The gap between bank interest rates and small savings schemes is thus a large one, going upto 1.2 percent for the PPF. (The actual differential will vary depending on which deposit tenure you compare the PPF with). After the change, the differential will be much lower.

So what are the implications of a falling rate regime? Here are a few things to note.

#1: Lower rates are needed to get the investment cycle revving up again. So while savers will lose on interest incomes, they will gain from the overall revival of growth that will lift all boats. The scaling down of small savings rates will impact many other savings rates, including those of corporate and bank deposits.

#2: As things stand, real interest rates are still positive – with inflation well below 6 percent, and interest rates at 7.5 percent or more – a gap of 1.5-2 percent. However, post-tax, the real gains may be lower or non-existent as you pay tax on the whole nominal income, and not just the real income. So savers are going to lose. This is why tax-free bonds are so important. Smart three-year fixed maturity plans of mutual funds also offer some degree of protection from tax. Overall, though, savers have to save more and spend less to earn the same income.

#3: A lower rate regime shifts the balance of financial power from the old to the young – for the simple reason that the young borrow more while the old save more. (This is a broad generalisation, but you get the drift). You buy homes and cars when you are young and earning; you save more when you are old, and depend on interest or dividend incomes. For a young country, shifting this balance of financial power to the young is not a bad thing. Moreover, assuming there is some inflation, the rates paid by borrowers fall in value due to inflation. So they gain both in terms of lower nominal rates, and even lower real borrowing rates.

#4: The government is another beneficiary of lower rates, as it is India’s biggest borrower. State governments too benefit from the lowering of small savings rates, as this money goes directly to them.

#5: The shift to quarterly adjustment of interest rates for small savings means that rates will be volatile. Banks too will adjust rates more frequently, and bond and debt funds will face shifts in their net asset values as they are sensitive to rate changes. This means even long-term savers have to adjust to volatility in rates. Senior citizens should thus rush to use up the maximum limit of Rs 15 lakh for Senior Citizen’s Savings Scheme with post offices, which yield 9.3 percent quarterly interest right now. They may earn less after March 2016, but that is anyway the case.

#6: The stock market, currently in free fall, is likely to benefit from a cut in interest rates, as stocks get rerated. Debt funds will also gain, because the higher-coupon bonds they have invested in will not see price surges.

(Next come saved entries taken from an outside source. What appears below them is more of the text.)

-- ==== Sys2Proof/Tests/Slice0.lean ====
section
/-! SUPPORT. Tests on the vectors of spec/95_test_vectors.md, and a witness for the hypotheses of every obligation. -/

namespace Sys2Proof.Tests

open Sys2Proof Sys2Proof.Machine

/-- The outcome is a next state with property `p`. -/
def nextIs (o : Host.Outcome State Fault Refusal) (p : State → Bool) : Bool :=
  match o with
  | .next t => p t
  | .fault _ => false
  | .refused _ => false

/-- The key words of key A (spec/95_test_vectors.md). -/
def kwA : Block := #v[0x0123, 0x4567, 0x89AB, 0xCDEF]

/-- Key A loaded, Idle, and DIN = 01 23 45 67 89 AB CD EF. -/
def keyed : State :=
  { State.reset with
    key := #v[0x01, 0x23, 0x45, 0x67, 0x89, 0xAB, 0xCD, 0xEF, 0x10, 0x11, 0x12, 0x13, 0x14, 0x15, 0x16, 0x17]
    kw := kwA, ks := 0x0123456789ABCDEF, keyValid := true
    din := #v[0x01, 0x23, 0x45, 0x67, 0x89, 0xAB, 0xCD, 0xEF] }

/-- A block in progress in mode `m` with `n` rounds done. -/
def busy (m : Mode) (n : BitVec 5) : State := { keyed with phase := .active, mode := m, cnt := n }

/-- The state with one host access and nothing else waiting. -/
def hosting (op : HostOp) (s : State) : State := { s with host := [op] }

/-- The state with one turn in the order. -/
def turning (t : Turn) (s : State) : State := { s with sched := [t] }

/-! Well-formedness: an ill-formed term for each check (rule R87). -/

theorem test_wellFormed_enc_refuses_nine : (Instr.enc 9).wellFormed = false := by decide
theorem test_wellFormed_dec_refuses_fifteen : (Instr.dec 15).wellFormed = false := by decide
theorem test_wellFormed_accepts : (Instr.enc 8).wellFormed = true ∧ (Instr.dec 0).wellFormed = true := by decide
theorem test_assemble_refuses : assemble (.enc 9) = none ∧ assemble .encDefault = some 0x00000802 := by decide

/-! Decoding: each row's word written out bit by bit from rules R80 and R83. -/

theorem test_decode_nop : decode 0b00000000000000000000_0000_00000000 = .ok .nop := by rfl
theorem test_decode_keyload : decode 0b00000000000000000000_0000_00000001 = .ok .keyload := by rfl
theorem test_decode_enc : decode 0b00000000000000000000_0101_00000010 = .ok (.enc 5) := by rfl
theorem test_decode_dec : decode 0b00000000000000000000_1000_00000011 = .ok (.dec 8) := by rfl
theorem test_decode_clrerr : decode 0b00000000000000000000_0000_00000100 = .ok .clrerr := by rfl
theorem test_decode_rejects_by_name :
    decode 0x00001002 = .error .rsvdNotZero ∧ decode 0x00000104 = .error .lenNotZero ∧
    decode 0x000000FF = .error .reservedOp := ⟨rfl, rfl, rfl⟩
theorem test_tableWord_first_step : decodeTableWord 32 0x00000803 = some (.dec 8) := by decide
theorem test_withFetchWord_runs : nextIs (step (State.reset.withFetchWord 32 0x00000001)) (fun t => t.keyValid) = true := by
  decide
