/-- A frame as it comes to a port's receive MAC (R95, R96, R107). With `more` it has not ended: `bytes` are those that have come so far, and
the fields of its end mean nothing yet. `cclk`: CCLK from the latest strobe to the FCS result. `ago`: time since its timestamp point passed,
in 2^-16 ns. `idle`: bit m, the transmitter of port m is idle at the cut-through decision (R111). `dry`: bit m, port m, which follows it in a
transit queue, has needed a word that had not come (R178). `cut`: it ended early because the link was lost (R113). `full`: the queue of
Spindle it goes to is at quota (R98). `blocks`, `fixed`, `unfixed`, `prbs`: errored blocks, RS-FEC codewords corrected and not, and PRBS bit
errors since the frame before (R94, R114). -/
structure RxFrame where
  /-- Destination address to the last byte before the FCS. -/
  bytes   : List (BitVec 8)
  fcsOk   : Bool := true
  codeErr : Bool := false
  cut     : Bool := false
  cclk    : Nat := 0
  ago     : Nat := 0
  idle    : Nat := 0
  more    : Bool := false
  dry     : Nat := 0
  full    : Bool := false
  blocks  : Nat := 0
  fixed   : Nat := 0
  unfixed : Nat := 0
  prbs    : Nat := 0
deriving DecidableEq, Repr

/-- What the check code of a word read says (R188): clean, corrected, uncorrectable, or that the link word of its cell is uncorrectable. -/
inductive Ecc where
  | clean
  | corrected
  | bad
  | link
deriving DecidableEq, Repr

/-- A word of an item that reads with an error (R188): counted from the item's length slot, or with `link` the link word of the cell that
holds that word; corrected, or with `bad` uncorrectable. -/
structure WordErr where
  word : Nat
  link : Bool
  bad  : Bool
deriving DecidableEq, Repr

/-- A moment at which a port's transmitter is free (R154). `cclk`: CCLK since the latest strobe. `lead`: time until the frame's timestamp
point leaves, in 2^-16 ns. `queues`: the Spindle and host queues whose frames go to the port. `part`: none where the frame ends before the
next command, else how many of its bytes have left when that comes. `errs`: words of its item that read with an error. -/
structure TxSlot where
  cclk   : Nat
  lead   : Nat
  queues : List Nat
  part   : Option Nat := none
  errs   : List WordErr := []
deriving DecidableEq, Repr

/-- A transaction of a bus master (R375 to R380): master ID, transaction ID, internal address, width of a beat in bytes, beats,
and the data of a write, the beat at the lowest address in the lowest bits. -/
structure BusAcc where
  master : Nat
  id     : Nat
  write  : Bool
  addr   : Nat
  width  : Nat
  beats  : Nat
  data   : Nat
deriving DecidableEq, Repr


/-- What the filter engine meets in its memories when it runs a chain (R245): no uncorrectable word, one in a coefficient word, or
one in the chain's state. -/
inductive ChainEcc where
  | clean
  | coef (word : Nat)
  | chainState
deriving DecidableEq, Repr


/-- A frame on a TDM port (R266, R267), from one active FS edge to the next: the times of its rising and its falling FS edge in 2^-16 ns of TAI,
its length in BCLK periods, and the level of DIN at the rising and at the falling BCLK edge of each period. -/
structure TdmFrame where
  rise : Nat
  fall : Nat
  bits : Nat
  din  : List (Bool × Bool)
deriving DecidableEq, Repr

/-- A frame on a local link after its Mark (R273, R274): each block's control-header bit (none for a header that is neither) and
its payload bytes as on the line, and the time of its last bit in 2^-16 ns of TAI. -/
structure LlFrame where
  blocks : List (Option Bool × List (BitVec 8))
  time   : Nat
deriving DecidableEq, Repr


/-- A lease message (R292). -/
structure LeaseMsg where
  kind    : Nat
  unit    : Nat
  partner : Nat
  seq     : Nat
  grantMs : Nat
  flags   : Nat
deriving DecidableEq, Repr

/-- The content of a Ctrl frame (R300): digest-history requests and answers, with (stream, digest) pairs (R160); epoch
acknowledgements and requests (R306, R308); arbitration (R309, R310); a cue for the partner, in the 32-byte form of R41. -/
inductive SvCtrl where
  | digestAsk (pick : Nat)
  | digestAnswer (pick : Nat) (digests : Option (List (Nat × Nat)))
  | epochAck (epoch : Nat)
  | epochRequest
  | lease (m : LeaseMsg)
  | cue (bytes : List (BitVec 8))
  /-- Required presentation offsets, by stream (R339). -/
  | plan (required : List (Nat × Nat))
deriving DecidableEq, Repr

/-- A Beacon (R316), with the DeviceId of the manager that sent it, and whether the roster behind it holds this unit Present. -/
structure Beacon where
  domain  : Nat
  unit    : Nat
  partner : Nat
  term    : Nat
  seq     : Nat
  version : Nat
  pick    : Nat
  rate    : Nat
  device  : Nat
  holdsMe : Bool
deriving DecidableEq, Repr

/-- A JoinRequest (R316), with what the manager knows of the unit for R318: the rate code it runs at while its Run is 1, and whether
its role lock forbids the role. -/
structure JoinReq where
  device    : Nat
  nonce     : List (BitVec 8)
  requested : Nat
  role      : Nat
  pair      : Nat
  partner   : Nat
  running   : Option Nat
  locked    : Bool
deriving DecidableEq, Repr

/-- A roster record (R331): state 1 Present, 2 Absent, 3 Left; `flags` PairId, Paired, Holding, Fault. -/
structure RosterRec where
  unit    : Nat
  state   : Nat
  role    : Nat
  device  : Nat
  partner : Nat
  flags   : Nat
deriving DecidableEq, Repr

/-- A domain message (R316); `deltaAsk` is the request of R319 for the deltas after a version. -/
inductive DomMsg where
  | beacon (b : Beacon)
  | joinRequest (r : JoinReq)
  | joinChallenge (nonceM nonceW proof : List (BitVec 8))
  | joinResponse (nonceM proof : List (BitVec 8))
  | joinAccept (unit term version : Nat)
  | joinDeny (reason : Nat)
  | heartbeat (unit seq flags pick : Nat)
  | leave (unit : Nat)
  | rosterDelta (version : Nat) (recs : List RosterRec)
  | rosterSync (version : Nat) (recs : List RosterRec)
  | deltaAsk (unit version : Nat)
deriving DecidableEq, Repr

/-- Where a domain message goes (R316): DomainGroup, the unit named, the joining unit with a DeviceId, or the manager. -/
inductive DomTo where
  | group
  | unit (n : Nat)
  | device (id : Nat)
  | manager
deriving DecidableEq, Repr

/-- How a cue reaches Treadle (R41): a staging window, the Spindle firmware, or a WRITE_AT message from a port, address and UDP port. -/
inductive CuePath where
  | window (k : Nat)
  | firmware
  | writeAt (port ip udp : Nat)
deriving DecidableEq, Repr

/-- The strap balls at reset release (R410, R289): BOOT[1:0] and PAIR_ID. -/
structure Straps where
  boot : Nat
  pair : Nat
deriving DecidableEq, Repr

/-- Who sent a request of the control protocol, and where its reply and its NOTIFY go (R354, R364, R368): a port, address, UDP port and
sender number, or the mailbox of a host interface (0 PCIe, 1 SPI, 2 one that has been reset since the request). -/
inductive Requester where
  | net (port ip udp unit : Nat)
  | mbox (m : Nat)
deriving DecidableEq, Repr


/-- A reference whose gate time or wait-to-restore time has run, and its phase against the output, in 2^-16 ns. -/
structure RefPhase where
  k     : Nat
  phase : Int
deriving DecidableEq, Repr

/-- A lost link: whether its signal is still there, and whether a high bit-error rate lost it. -/
structure LinkLoss where
  signal : Bool
  hiBer  : Bool
deriving DecidableEq, Repr

/-- The end of a queue's owner scan: the link words that it read with an error, by cell, and whether each is uncorrectable. -/
structure ScanEnd where
  q    : Nat
  errs : List (Nat × Bool)
deriving DecidableEq, Repr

#7: A lower interest rate scenario in India will be negative for foreign inflows into debt funds at a time when the US is raising rates and the rupee too rules weak. Foreign interest in debt will start ebbing; hopefully, some of the money will instead move to equity, boosting stocks later this year.

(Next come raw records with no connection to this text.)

-- ==== Sys2Proof/Machine/Regs.lean ====
section
/-!
DEFINITION. The registers of every block, as the register tables of the spec list them (R373, R374, R9, R10, R11):
where each register lies in register space, its fields with their bits, access codes and reset values.
Names are the manual's own; an instance letter of a register family (MACn, REFk, CKOi) is an argument, outermost first.
Reset values marked "Strap", "Fuse" or "R335" in the manual, and the family registers whose reset the manual gives by a
rule (R55, R61), hold the values that notes/assumptions name.
-/
namespace Sys2Proof.Machine

/-- A field of a register: the register's offset in register space, its lowest bit and its width. -/
structure Fld where
  reg : Nat
  lsb : Nat
  wid : Nat
deriving DecidableEq, Repr

/-- The access codes of R9. -/
inductive Acc where
  | rw | ro | wo | rse
deriving DecidableEq, Repr

/-- One field in a register's row: bits, access code and reset value.
`rst` lists the reset values by the innermost instance number; a list of one value holds for every instance. -/
structure FieldRow where
  lsb : Nat
  wid : Nat
  acc : Acc
  rst : List Nat
deriving DecidableEq, Repr

/-- One register, or one family of registers: its first offset, the stride and count of each instance number
(outermost first) and its fields. Bits of no field are Reserved (R10). -/
structure RegRow where
  base   : Nat
  dims   : List (Nat × Nat)
  fields : List FieldRow
deriving DecidableEq, Repr

namespace R
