/-- Power, reset and boot behind their registers. -/
structure LifeSt where
  held  : Held := .none
  stage : Stage := .reset
  /-- From the start of a reset the general outputs are at high impedance until LEASE_GPO is written (R406). -/
  gpoOff : Bool := true
  /-- From the start of a reset LOCK_A is driven at 0 V until firmware has written SYN_CTRL or LOCKA_CFG (R406). -/
  lockOff : Bool := true
  /-- PD8 has come up since the latest reset (R75). -/
  pd8   : Bool := false
  /-- The watchdog counts: when it last began, in CCLK of XREF-derived time, and whether it has warned (R409). -/
  wdog  : Option (Nat × Bool) := none
  fuse  : Option FuseOp := none
  /-- The firmware of this launch waits for a time to start the pick counter with (R415). -/
  wantTime : Bool := false
  /-- It has not yet moved the ports that carry streams to Service (R415). -/
  wantSvc : Bool := false
  /-- When the latest reset acted, in CCLK of XREF-derived time, and its kind's rank (R424). -/
  rst : Option (Nat × Nat) := none
  /-- Writes posted to slow blocks, oldest first. -/
  posted : List Posted := []
deriving DecidableEq, Repr
-- ## Host ports (17_host_bus_registers.md)

/-- The PCIe endpoint and the SPI slave behind their registers (R391 to R395). -/
structure HostSt where
  /-- The endpoint is in D3hot. -/
  d3  : Bool := false
  /-- The endpoint's AER capability has logged a Completer Abort (R391). -/
  aerAbort : Bool := false
  /-- The last SPI frame ended with an error. -/
  spiErr : Bool := false
  /-- The trailing bytes of an SPI write frame whose CS_N has not risen, and their internal address. -/
  spi : Option (Nat × List Byte) := none
deriving DecidableEq, Repr

/-- One thing the device has handed out: the model's own list of what leaves at the ports, links, pins and host ports. -/
inductive Sent where
  /-- An MSI-X message of a vector (R385). -/
  | msix (vector : Nat)
  /-- The data a register read returns to its master. -/
  | readData (off value : Nat)
  /-- A PTP message sent: port, kind, domain number, the time of day it carries in 2^-16 ns, request identity, and whether its transport is
  layer 2 and not UDP (R33). -/
  | ptp (port kind domain time id : Nat) (l2 : Bool)
  /-- A frame sent on a port: the bytes before the FCS, and the FCS (R95). -/
  | frame (port : Nat) (bytes : List Byte) (fcs : Nat)
  /-- A received frame handed to a Spindle queue (R98): 0 PTP, 1 discovery, 2 LCP, 3 port control, 4 boot ROM. -/
  | spindle (kind port ts : Nat) (bytes : List Byte)
  /-- A Selvedge frame: start bytes 1 to 7, payload, CRC-32C (R300). -/
  | selvedge (bytes : List Byte)
  /-- A Ctrl frame to the partner, by its content (R300). -/
  | svCtrl (m : SvCtrl)
  /-- A lease message to the unit named, or to the manager followed (R292). -/
  | lease (dest : Nat) (m : LeaseMsg)
  /-- The response to a bus master: master ID, transaction ID, whether it is an error response, and the data of a read. -/
  | busReply (master id : Nat) (error : Bool) (data : Nat)
  /-- The result code of an object write that runs a block's command (R210, R213). -/
  | opResult (index sub code : Nat)
  /-- A TDM output frame of a pick, BCLK period by BCLK period (R266, R269): DOUT, none where it is at high impedance, a master's FS, and whether
  both change on the rising BCLK edge. One sent while the pick counter does not run repeats until it starts (R270). -/
  | tdmOut (port pick : Nat) (dout : List (Option Bool)) (fs : List Bool) (inv : Bool)
  /-- A local link frame: the Mark block apart, each block's control-header bit and its eight payload bytes as on the line (R273). -/
  | linkFrame (link : Nat) (blocks : List (Bool × List Byte))
  /-- An LCP message: port, destination address and UDP port, and the whole message (R354, R355). -/
  | lcp (port ip udp : Nat) (bytes : List Byte)
  /-- A domain message (R316). -/
  | domain (dest : DomTo) (m : DomMsg)
  /-- A cue sent to a unit as a WRITE_AT message (R320, R339). -/
  | cueTo (unit : Nat) (bytes : List Byte)
  /-- The code driven on AVS_VID (R335). -/
  | avsVid (code : Nat)
  /-- The bytes the SPI slave has driven in a frame, the 0xFF before each marker apart (R392, R393). -/
  | spi (bytes : List Byte)
deriving DecidableEq, Repr

/-- A frame of the firmware that waits for a port's transmitter (R94, R154): what leaves, its length with the FCS, its address counter as
castBin numbers it, its priority, and whether it is a PTP event message. -/
structure FwFrame where
  out   : Sent
  len   : Nat
  cast  : Nat
  pri   : Nat
  event : Bool := false
deriving DecidableEq, Repr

#8: Bankers, who have been lobbying for a small savings rate cut, will be happy, for they can now lower deposit rates and improve their margins. They have been unable to pass on the benefit of rate cuts so far due to a huge bad loan portfolio. The reduction in small savings rates reduces the pressure on them to keep deposit rates at levels not justified by loan demand. So one should expect banks to be the biggest beneficiaries of this move.

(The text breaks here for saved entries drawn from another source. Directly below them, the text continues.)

-- ==== Sys2Proof/Machine/Ops.lean ====
section
/-!
DEFINITION. The named operations every meaning is written over: reading and writing register words and fields (R9 to R11),
counters, error reports (R388, R390), result registers, slow-block posting (R381), messages out, free values,
memory cells, and the end of a command, where message-signalled interrupts are settled (R383, R385).
-/
namespace Sys2Proof.Machine

-- ## Register words and fields

/-- A word of register space. -/
def State.rd (s : State) (a : Nat) : BitVec 32 := tget (regReset a) s.regs a

/-- A word of register space replaced. -/
def State.wr (s : State) (a : Nat) (w : BitVec 32) : State :=
  { s with regs := tput (regReset a) a w s.regs }

/-- The value of a field. -/
def State.get (s : State) (f : Fld) : Nat := bitsOf (s.rd f.reg).toNat f.lsb f.wid

/-- A field set to a value (its low bits). -/
def State.put (s : State) (f : Fld) (v : Nat) : State :=
  s.wr f.reg (BitVec.ofNat 32 (setBits (s.rd f.reg).toNat f.lsb f.wid v))

/-- A one-bit field as a truth value. -/
def State.is (s : State) (f : Fld) : Bool := s.get f = 1

/-- A one-bit field set or cleared. -/
def State.putB (s : State) (f : Fld) (b : Bool) : State := s.put f (if b then 1 else 0)

/-- The signed value of a field. -/
def State.getI (s : State) (f : Fld) : Int := toSigned f.wid (s.get f)

/-- A signed field, its value taken modulo the field's width. -/
def State.putI (s : State) (f : Fld) (i : Int) : State := s.put f (ofSigned f.wid i)

/-- A signed field, its value saturated to the field's width. -/
def State.putSat (s : State) (f : Fld) (i : Int) : State := s.putI f (satSigned f.wid i)

/-- An unsigned field, its value saturated to the field's width. -/
def State.putCap (s : State) (f : Fld) (v : Nat) : State := s.put f (min v (2 ^ f.wid - 1))

/-- A counter that wraps, plus k. -/
def State.add (s : State) (f : Fld) (k : Nat) : State := s.put f (s.get f + k)

/-- A counter that wraps, plus 1. -/
def State.bump (s : State) (f : Fld) : State := s.add f 1

/-- The 64-bit value of a low word and a high word. -/
def State.get64 (s : State) (lo hi : Fld) : Nat := s.get lo + s.get hi * 2 ^ 32

/-- A 64-bit value put into a low word and a high word. -/
def State.put64 (s : State) (lo hi : Fld) (v : Nat) : State := (s.put lo (v % 2 ^ 32)).put hi (v / 2 ^ 32)

/-- A signed 64-bit value put into a low word and a high word. -/
def State.put64I (s : State) (lo hi : Fld) (i : Int) : State := s.put64 lo hi (ofSigned 64 i)

/-- The signed 64-bit value of a low word and a high word. -/
def State.get64I (s : State) (lo hi : Fld) : Int := toSigned 64 (s.get64 lo hi)

/-- Words put at consecutive register offsets. -/
def State.wrWords (s : State) (a : Nat) : List (BitVec 32) → State
  | [] => s
  | w :: ws => (s.wr a w).wrWords (a + 4) ws

/-- Count consecutive words of register space. -/
def State.rdWords (s : State) (a : Nat) : Nat → List (BitVec 32)
  | 0 => []
  | n + 1 => s.rd a :: s.rdWords (a + 4) n

/-- Fold over 0 … n - 1 in rising order. -/
def State.forN (s : State) (n : Nat) (f : Nat → State → State) : State := (List.range n).foldl (fun t i => f i t) s

/-- Fold over a list. -/
def State.forL {α : Type} (s : State) (xs : List α) (f : α → State → State) : State := xs.foldl (fun t x => f x t) s

-- ## What a register word looks like to a write (R9, R10, R379)

/-- The word a write of `w` leaves in a register of these fields that holds `old`: RW fields take the written bits,
every other bit keeps what it held. `en` has the bits of the enabled bytes. -/
def mergeFields : List FieldRow → Nat → Nat → Nat → Nat
  | [], old, _, _ => old
  | f :: fs, old, w, en =>
    let old' := match f.acc with
      | .rw => setBits old f.lsb f.wid ((bitsOf w f.lsb f.wid &&& bitsOf en f.lsb f.wid) |||
                 (bitsOf old f.lsb f.wid &&& (2 ^ f.wid - 1 - bitsOf en f.lsb f.wid)))
      | _ => old
    mergeFields fs old' w en

/-- A write of a whole word to the RW fields of the register at an offset. -/
def State.wrRW (s : State) (a : Nat) (w : Nat) : State :=
  match findRow (blockRows a) a with
  | none => s
  | some (r, _) => s.wr a (BitVec.ofNat 32 (mergeFields r.fields (s.rd a).toNat w (2 ^ 32 - 1)))

-- ## Blocks (R373, R388)

/-- The internal address of offset 0 of register space (R372). -/
def regBase : Nat := 0x04000000

/-- The register offset an offset in register space reaches (R373, R374): blocks decode only the low bits of their
decoded size, so aliases fold onto the register; none outside every region. -/
def regCanon (o : Nat) : Option Nat :=
  if o < 0x5000 then some o
  else if 0x10000 ≤ o ∧ o < 0x14000 then some o
  else if 0x18000 ≤ o ∧ o < 0x1C000 then some o
  else if 0x20000 ≤ o ∧ o < 0x2C000 then some (o / 0x4000 * 0x4000 + o % 0x1000)
  else if 0x30000 ≤ o ∧ o < 0x40000 then some (o / 0x4000 * 0x4000 + o % 0x1000)
  else if 0x40000 ≤ o ∧ o < 0x50000 then some o
  else if 0x50000 ≤ o ∧ o < 0x54000 then some o
  else if 0x60000 ≤ o ∧ o < 0x78000 then some (o / 0x4000 * 0x4000 + o % 0x1000)
  else if 0x80000 ≤ o ∧ o < 0x84000 then some (o / 0x4000 * 0x4000 + o % 0x1000)
  else if 0x84000 ≤ o ∧ o < 0x8C000 then some (o / 0x4000 * 0x4000 + o % 0x2000)
  else if 0x8C000 ≤ o ∧ o < 0x94000 then some (o / 0x4000 * 0x4000 + o % 0x1000)
  else none

/-- The Block number of an error record for a register offset (R388). -/
def blockOf (o : Nat) : Nat :=
  if o < 0x5000 then o / 0x1000
  else if o < 0x18000 then 5 + (o - 0x10000) / 0x1000
  else if o < 0x20000 then 9 + (o - 0x18000) / 0x1000
  else if o < 0x30000 then 13 + (o - 0x20000) / 0x4000
  else if o < 0x40000 then 16 + (o - 0x30000) / 0x4000
  else if o < 0x50000 then 20 + (o - 0x40000) / 0x1000
  else if o < 0x60000 then 36 + (o - 0x50000) / 0x1000
  else if o < 0x80000 then 40 + (o - 0x60000) / 0x4000
  else 46 + (o - 0x80000) / 0x4000

/-- The Busy field of the slow block that owns an offset (R381); none for a fast block. -/
def slowBusy (o : Nat) : Option Fld :=
  if 0x18000 ≤ o ∧ o < 0x1C000 then some (R.PCS_STATUS_Busy ((o - 0x18000) / 0x1000))
  else if 0x60000 ≤ o ∧ o < 0x64000 then some R.RD_STATUS_Busy
  else if 0x64000 ≤ o ∧ o < 0x68000 then some R.SYN_STATUS_Busy
  else if 0x8C000 ≤ o ∧ o < 0x90000 then some R.AON_STATUS_Busy
  else if 0x90000 ≤ o ∧ o < 0x94000 then some R.FUSE_STATUS_Busy
  else none

-- ## Error reports (R388 to R390)

/-- A report made to the ERR block; it waits until ERR accepts it (R390). -/
def State.report (s : State) (e : ErrReport) : State := { s with errWait := s.errWait ++ [e] }

/-- A report of a register write that its block refuses or ignores. -/
def State.errAt (s : State) (code off : Nat) (detail : Nat := 0) (aux : Nat := 0) : State :=
  s.report { code := code, block := blockOf off, addr := regBase + off, detail := detail, aux := aux }

/-- Code Ignored: a write out of range, or not allowed in the current state (R389, R452). -/
def State.ignored (s : State) (off : Nat) : State := s.errAt 0x11 off

/-- Code Refused, with the block's result code (R389). -/
def State.refusedAt (s : State) (off : Nat) (detail : Nat := 0xFF) (aux : Nat := 0) : State := s.errAt 0x10 off detail aux

/-- A result register of Code and Seq: the code is stored and Seq counts the result. -/
def State.result (s : State) (code seq : Fld) (v : Nat) : State := (s.put code v).bump seq

/-- A result, with an error record of code Refused where it is not Ok. -/
def State.resultErr (s : State) (code seq : Fld) (off v : Nat) (aux : Nat := 0) : State :=
  let s := s.result code seq v
  if v = 0 then s else s.refusedAt off v aux

/-- A write to a slow block (R381): dropped, counted and recorded while the block is busy; otherwise applied. -/
def State.slow (s : State) (off : Nat) (apply : State → State) : State :=
  match slowBusy off with
  | some busy => if s.is busy then (s.bump R.CNT_SLOW_DROP_Count).errAt 0x08 off else apply s
  | none => apply s

-- ## Masters (R378)

/-- A master's reset (R378), with the number of its outstanding responses dropped: one record, and its window locks released (R387). -/
def State.masterReset (s : State) (m dropped : Nat) : State :=
  let s := (s.bump R.CNT_MRESET_Count).report { code := 9, block := 4, write := false, detail := min dropped 255, master := some (m, 0) }
  s.forN 8 (fun k t => if t.get (R.WIN_LOCK_Owner k) = m + 1 then t.put (R.WIN_LOCK_Owner k) 0 else t)

-- ## Messages out and free values

/-- Something handed out. -/
def State.send (s : State) (m : Sent) : State := { s with outbox := s.outbox ++ [m] }

/-- The next free value, and the state that has used it. -/
def State.free (s : State) : BitVec 32 × State := (Config.freeWord s.freeCtr, { s with freeCtr := s.freeCtr + 1 })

#9: The RBI will have to take a call on further rate cuts based on the prospects for inflation. Since retail inflation is already edging up (it was 5.6 percent in December 2015, not far below the promised 6 percent rate), it means the RBI may not be over-eager to cut rates further. At the very least, it won’t cut rates too quickly in 2016. There may be small cuts, paced farther apart.

#10: For investors, this is a sweet spot – as both equity and debt funds are looking attractive.